The oil is a lovely golden color and rather thick. Thinner than honey, but thicker than argan oil. I hadn’t been expecting an almost goopy oil. A significant amount of it also leaked out of the bottle and soaked the paper box, even before I received it. Faulty bottle?
Overall, while not a nightmare, still definitely a letdown.
slaoweem – :
Champa has a sweet bitter floral aura. Floral Aura. Say that five times fast.
Like Sherapop, I can not discern a whole lot in the way of individual notes, but I can pull out geranium essential oil, palmarosa, and something like sweet orange. When I exhale, there is a strange oily note sort of like petroleum jelly.
Champa is simultaneously smooth, sweet, earthy, balsamic, and sharp. It is very well blended, though in terms of its composition, it leaves me with some unanswered questions. Thank you to the lovely people at Red Flower for the sample.
Champa’s floral mixture conjures up a round shape and orange-yellow hue for me, but it also has a sinus-tingling potency from some of its bitter notes that makes me think it would repel insects.
It reminds me of Nature’s plethora of compelling warning signals, reminding potential enemies that it’s as deadly as it is pretty. It lasts quite a while but it does not project very far. However, something tells me insects can somehow smell this from miles away.
Champa seems like it was intended to be more of a functional fragrance than an aesthetic one. I get this sensation with quite a few (but definitely not all) essential oil-blend all natural-type fragrances.
Sweet orange, earthy bitter geranium, palmarosa, and Vaseline? This is not a bad scent and it gets the job done.. What that job specifically IS remains to be seen. I’ll try it again in mosquito season. I’m not joking. Mosquitoes love me.
cicsabetriani – :
Another earthy offering from Red Flower, CHAMPA rolls the essences of a number of dark and dangerous flowers into one dense little oil which not only looks but also smells pretty cloudy to me. I cannot really tease out the individual components of this composition–which is not necessarily always a bad thing, but in this case, I was somewhat looking forward to a declarative champaca note.
My definitive champaca-imprinting experience involved some deep magenta-colored soaps from Pier 1 Imports. They were so saturated with champaca essence that you could smell them from outside the closed drawers in which I placed them. Nice, but very, very potent. After that experience, the champa in CHAMPA seems quite tame. What I think that I am really smelling is a jumble of floral elements.
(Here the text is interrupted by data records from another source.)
/-- The sections of an image are as R448 requires. -/
def State.sectionsOk (p : Part) (a : Nat) (s : State) : Bool :=
  let n := s.flashLE p (a + 0x15) 1
  let tot := s.imgTot p a
  1 ≤ n && n ≤ 16 && s.imgZero p (a + 0xC0 + 16 * n) (16 * (16 - n)) &&
    (if s.imgKind p a = 0 then (s.imgSections p a).all (sectionOk p tot)
     else
       let x := s.imgSection p a 0
       n == 1 && x.type == 3 && x.dest == 0 && x.off == hdrLen && x.len == 4 * bankWords && x.off + x.len + 64 ≤ tot)

/-- `UPD_OWNER` (R450). -/
def State.ownerHash (p : Part) (s : State) : List Byte := bytesBE ((List.range 8).map fun j => s.rd p (Reg.UPD_OWNER j))

/-- `UPD_OWNER` is not fused (R450). -/
def State.ownerBlank (p : Part) (s : State) : Bool := (s.ownerHash p).all (· == 0)

/-- The checks of R462 on the image at a flash address, for a program or a correction target: the ERR of the first
that fails. `len` says which TOTLEN is right. -/
def State.imgErr (p : Part) (a : Nat) (cor : Bool) (len : Nat → Bool) (s : State) : Option Nat :=
  if !(s.flashBytes p a 8 == asciiBytes "SKDG-IMG" && s.flashLE p (a + 0xA) 2 == hdrLen && s.flashAt p (a + 8) == partCode p)
  then some 0x01
  else if s.imgKind p a ≠ cor.toNat then some 0x02
  else if !(len (s.imgTot p a) && s.imgZero p (a + 0x1A) 2 && s.imgZero p (a + 0x28) 24 && s.imgZero p (a + 0x1C0) 64)
  then some 0x03
  else if !s.sectionsOk p a then some 0x04
  else if s.flashLE p (a + 0x18) 2 < s.flashLE p (a + 0x16) 2 then some 0x05
  else if !ecdsaOk rootKey (natBE (sha256 (asciiBytes "SKDG-OWN" ++ s.imgOwner p a))) (s.flashBytes p (a + 0x80) 64)
  then some 0x06
  else if !(s.ownerBlank p || s.ownerHash p == sha256 (s.imgOwner p a)) then some 0x07
  else if !ecdsaOk (s.imgOwner p a) (natBE (s.imgHash p a)) (s.flashBytes p (a + s.imgTot p a - 64) 64) then some 0x08
  else if !(s.imgEpoch p a ≤ 64 && s.fldOf p Reg.UPD_EPOCH 6 0 ≤ s.imgEpoch p a) then some 0x09
  else if s.imgKind p a = 0 && s.imgVersion p a < (s.bootRec p).floor.toNat then some 0x0A
  else none

/-! ### Stages (R458) -/

/-- What the UPD block holds, changed. -/
def State.updUpd (p : Part) (f : Upd → Upd) (s : State) : State := s.upd p fun c => { c with upd := f c.upd }

/-- `UPD_STAT.STAGE`: 0 IDLE, 1 DOWNLOAD, 2 VERIFIED, 3 ACTIVATE, 4 TRIAL, 5 RECOVERY. -/
def State.stage (p : Part) (s : State) : Nat := s.fldOf p Reg.UPD_STAT 31 29

/-- The stage set; a change gives UPD_STAGE (R458). A stage other than DOWNLOAD has no open session. -/
def State.setStage (p : Part) (v : Nat) (s : State) : State × List (Nat × Word) :=
  let was := s.stage p
  let s := s.wrFld p Reg.UPD_STAT 31 29 v
  let s := if v = 1 then s else s.updUpd p fun u => { u with session := none, waiting := [] }
  (s, if was = v then [] else [(Ev.UPD_STAGE p, 0)])

/-- `UPD_STAT.BUSY`. -/
def State.updBusy (p : Part) (s : State) : Bool := s.bitOf p Reg.UPD_STAT 28

/-- A job starts, and with it BUSY. -/
def State.updStart (p : Part) (j : UpdJob) (a : Option (Letter × Word)) (s : State) : State :=
  (s.wrBit p Reg.UPD_STAT 28 true).updUpd p fun u => { u with job := j, answer := a }

/-- The job ends, and with it BUSY. -/
def State.updEnd (p : Part) (s : State) : State :=
  (s.wrBit p Reg.UPD_STAT 28 false).updUpd p fun u => { u with job := .none, answer := none }

/-- ERR of `UPD_STAT`. -/
def State.setErr (p : Part) (e : Nat) (s : State) : State := s.wrFld p Reg.UPD_STAT 23 16 e

/-- The tile's ACK to a sender, with a STATUS and `UPD_STAT` (R460). -/
def State.updAck (l : Letter) (session : Word) (status : Nat) (s : State) : State :=
  s.ownPush (portToward l) (mkPacket tUPD destSender 0 (s.srcOf .tile) (wd (2 ^ 28 + session.toNat * 2 ^ 8))
    [s.rd .tile Reg.UPD_DL_NEXT, wd (status * 2 ^ 16 + 1), s.rd .tile Reg.UPD_STAT])

/-- A CONTROL packet's answer, if one is asked for. -/
def State.updAckTo (a : Option (Letter × Word)) (status : Nat) (s : State) : State :=
  match a with
  | none => s
  | some (l, x) => s.updAck l x status

/-- Who waits for the answer of an update command: the sender and the SESSION of its packet. -/
def updFrom : UpdSrc → Option (Letter × Word)
  | .core _ => none
  | .packet port pkt => some (letterOfPort port.idx, wd (Pkt.tag pkt))

/-- An update command is refused (R458): STATUS STATE for a packet, ERR 0x10 for a core. -/
def State.updRefuse (src : UpdSrc) (s : State) : State :=
  match src with
  | .core p => s.setErr p 0x10
  | .packet _ _ => s.updAckTo (updFrom src) 3

/-- The tile takes UPD packets from the senders that R54 allows for CMD WRITE (R460). -/
def State.fromHolder (l : Letter) (s : State) : Bool :=
  match s.holder with
  | none => true
  | some h => h == l

/-- An update command (R458, R460): STATUS BUSY while BUSY is set, refused in a stage that does not allow it. A
packet must be the CONTROL of the command's OP. -/
def State.updGate (src : UpdSrc) (op : Nat) (ok : Nat → Bool) (f : State → State) (s : State) : State :=
  match src with
  | .core p => s.when' p fun s => if s.updBusy p || !ok (s.stage p) then s.setErr p 0x10 else f s
  | .packet port pkt =>
    match port.part with
    | .sender => s
    | .tile =>
      s.arriveTile port.idx pkt (Pkt.is pkt tUPD 2 && fld (Pkt.w pkt 3) 31 16 == op) fun s =>
        if !s.fromHolder (letterOfPort port.idx) then s
        else if s.updBusy .tile then s.updAckTo (updFrom src) 1
        else if !ok (s.stage .tile) then s.updRefuse src
        else f s

/-! ### Download (R459, R460) -/

/-- The target of the download: the staging slot, or the correction copy that is not active (R458). -/
def State.updTarget (p : Part) (s : State) : Nat × Nat :=
  if s.bitOf p Reg.UPD_STAT 27 then (corCopy !(s.bootRec p).corSel, corCopySize) else (stagingSlot p, slotSize p)

/-- LEN of an OPEN (R459, R460). -/
def State.openLen (src : UpdSrc) (s : State) : Nat :=
  match src with
  | .core p => (s.rd p Reg.UPD_DL_LEN).toNat
  | .packet _ pkt => (Pkt.w pkt 5).toNat

/-- OPEN in a stage that allows it (R459). -/
def State.updOpen (src : UpdSrc) (target : Bool) (s : State) : State :=
  let p := src.part
  let cor := target && p == .tile
  let len := s.openLen src
  let size := if cor then corCopySize else slotSize p
  if len % 4 ≠ 0 || len < 640 || size < len then
    let s := s.setErr p 0x11
    match src with
    | .core _ => s
    | .packet _ _ => s.updAckTo (updFrom src) 3
  else
    let session := (updFrom src).map fun a => a.2
    let (s, ev) := s.setStage p 1
    let s := s.updUpd p fun u => { u with len := len, session := session, waiting := [] }
    let s := (s.wrBit p Reg.UPD_STAT 27 cor).wr p Reg.UPD_DL_NEXT 0
    let s := match session with
      | none => s
      | some x => s.wr .tile Reg.UPD_SESSION x
    (s.updStart p .erase (updFrom src)).raiseAll p ev

/-- A flash error ends the download in IDLE (R460). -/
def State.flashFail (p : Part) (s : State) : State :=
  let (s, ev) := (s.updEnd p).setStage p 0
  s.raiseAll p (ev ++ [(Ev.UPD_FLASH_ERR p, 0)])

/-- The erase of OPEN ends: whole 64 KiB blocks that cover LEN bytes (R459). -/
def State.eraseDone (p : Part) (ok : Bool) (s : State) : State :=
  let a := (s.chip p).upd.answer
  let n := ((s.chip p).upd.len + puntyBlock - 1) / puntyBlock * puntyBlock
  let t := (s.updTarget p).1
  if ok then ((s.flashErase p t n).updEnd p).updAckTo a 0
  else ((s.flashOpen p t n).flashFail p).updAckTo a 5

/-- Bytes of the download reach the flash, within the TARGET range. -/
def State.putTarget (p : Part) (off : Nat) (b : List Byte) (s : State) : State :=
  let (t, n) := s.updTarget p
  s.flashPut p (t + off) (b.take (n - off))

/-- LOAD of the sender (R459). -/
def State.updLoad (s : State) : State :=
  s.updStart .sender (.load (s.rd .sender Reg.UPD_DL_NEXT).toNat (16 * (s.rd .sender Reg.UPD_DL_SRC).toNat)
    (s.rd .sender Reg.UPD_DL_LEN).toNat) none

/-- The copy of LOAD ends; it reads frame memory through port XFER (R180, R459). -/
def State.loadDone (ok : Bool) (s : State) : State :=
  match s.sender.upd.job with
  | .load off src len =>
    let s := s.portUse 10 (unitSpan src len)
    if ok then ((s.putTarget .sender off (s.fmBytes src len)).wr .sender Reg.UPD_DL_NEXT (wd (off + len))).updEnd .sender
    else s.flashFail .sender
  | _ => s

/-- A DATA packet, by the rows of R460. -/
def State.updData (i : Nat) (k : Packet) (s : State) : State :=
  let l := letterOfPort i
  let x := wd (Pkt.tag k)
  let u := s.tile.upd
  if !s.fromHolder l then s
  else if s.stage .tile ≠ 1 || u.session ≠ some x then s.updAck l x 3
  else if Pkt.w k 2 ≠ s.rd .tile Reg.UPD_DL_NEXT then s.updAck l x 2
  else if 4 ≤ u.waiting.length then s.updAck l x 1
  else
    let ws := (Pkt.body k).drop 2
    let s := s.updUpd .tile fun u => { u with waiting := u.waiting ++ [⟨(Pkt.w k 2).toNat, ws, l, x⟩] }
    (s.wr .tile Reg.UPD_DL_NEXT (Pkt.w k 2 + wd (4 * ws.length))).updAck l x 0

/-- The oldest DATA packet that waits is programmed (R460). -/
def State.dataProgrammed (ok : Bool) (s : State) : State :=
  match s.tile.upd.waiting with
  | [] => s
  | d :: rest =>
    if s.tile.upd.job ≠ .none then s
    else
      let s := s.updUpd .tile fun u => { u with waiting := rest }
      if ok then s.putTarget .tile d.off (bytesLE d.words)
      else
        let (t, n) := s.updTarget .tile
        let s := s.flashOpen .tile (t + d.off) (min (4 * d.words.length) (n - d.off))
        (s.flashFail .tile).updAck d.sender d.session 5

/-- A flash address lies in a program slot that is being erased or programmed: the active slot under the punty loader, the
staging slot under a download (R463). -/
def State.slotBusy (p : Part) (a : Nat) (s : State) : Bool :=
  let lies := fun (lo : Nat) => decide (lo ≤ a ∧ a < lo + slotSize p)
  let u := (s.chip p).upd
  let down := !u.waiting.isEmpty || (match u.job with
    | .erase => true
    | .load _ _ _ => true
    | _ => false)
  (s.stage p == 3 && lies (activeSlot p)) || (down && !s.bitOf p Reg.UPD_STAT 27 && lies (stagingSlot p))

/-! ### Verify and activation (R462, R463, R466) -/

/-- The checks of VERIFY end (R462). -/
def State.verifyDone (p : Part) (s : State) : State :=
  let u := (s.chip p).upd
  let (t, _) := s.updTarget p
  match s.imgErr p t (s.bitOf p Reg.UPD_STAT 27) (· == u.len) with
  | some e =>
    let (s, ev) := ((s.updEnd p).setErr p e).setStage p 0
    (s.raiseAll p (ev ++ [(Ev.UPD_VERIFY_FAIL p, 0)])).updAckTo u.answer 4
  | none =>
    let (s, ev) := ((s.updEnd p).wr p Reg.UPD_STG_VER (wd (s.imgVersion p t))).setStage p 2
    (s.raiseAll p ev).updAckTo u.answer 0

/-- The flash address of the active correction copy's bank data (R455). -/
def State.corBase (s : State) : Word := wd (corCopy (s.bootRec .tile).corSel + hdrLen)

/-- ACTIVATE of a VERIFIED image: a program goes to the punty loader (R463), a correction copy is switched
(R466). -/
def State.activate (src : UpdSrc) (s : State) : State :=
  let p := src.part
  let r := s.bootRec p
  if s.bitOf p Reg.UPD_STAT 27 then
    let s := s.putRec p { r with corSel := !r.corSel }
    let (s, ev) := (s.wr .tile Reg.UPD_COR_BASE s.corBase).setStage p 0
    (s.raiseAll p (ev ++ [(Ev.UPD_COR_SWITCH, 0)])).updAckTo (updFrom src) 0
  else
    let t := stagingSlot p
    let n := (s.imgTot p t + puntyBlock - 1) / puntyBlock
    let s := s.putRec p { r with state := 1, boots := 0, progress := 0, nblk := n, stgH := s.imgHash p t }
    let (s, ev) := s.setStage p 3
    (s.updUpd p fun u => { u with again := false, answer := (updFrom src) }).raiseAll p ev

/-- The next block is copied and journalled (R463). -/
def State.puntyCopy (p : Part) (s : State) : State :=
  let r := s.bootRec p
  let b := puntyBlock * r.progress
  let data := s.flashBytes p (stagingSlot p + b) puntyBlock
  let s := (s.flashErase p (activeSlot p + b) puntyBlock).flashPut p (activeSlot p + b) data
  s.putRec p { r with progress := r.progress + 1 }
This composition, like AMBRETTE, smells like a mixture of organic essential oils, which makes a lot of sense, I guess, since that is apparently what it is!
-minus- – :
1st trial:
The first sniff from the sample vial was watery weak. Then, on my skin, a quiet floral scent. Am I imagining incense because of the name association or am I recognizing the flower from Nag Champa incense? There is absolutely no smokiness so it could be either. Hours later the floral has developed the toothachy, sickly sweetness of Guerlain’s Champs Elysees. Mimosa is listed for both and it dominates the heart of both for me. Uck.
Conclusion:
Sweet floral perfume with almost no sillage but moderate lasting power (about 7 hours on me).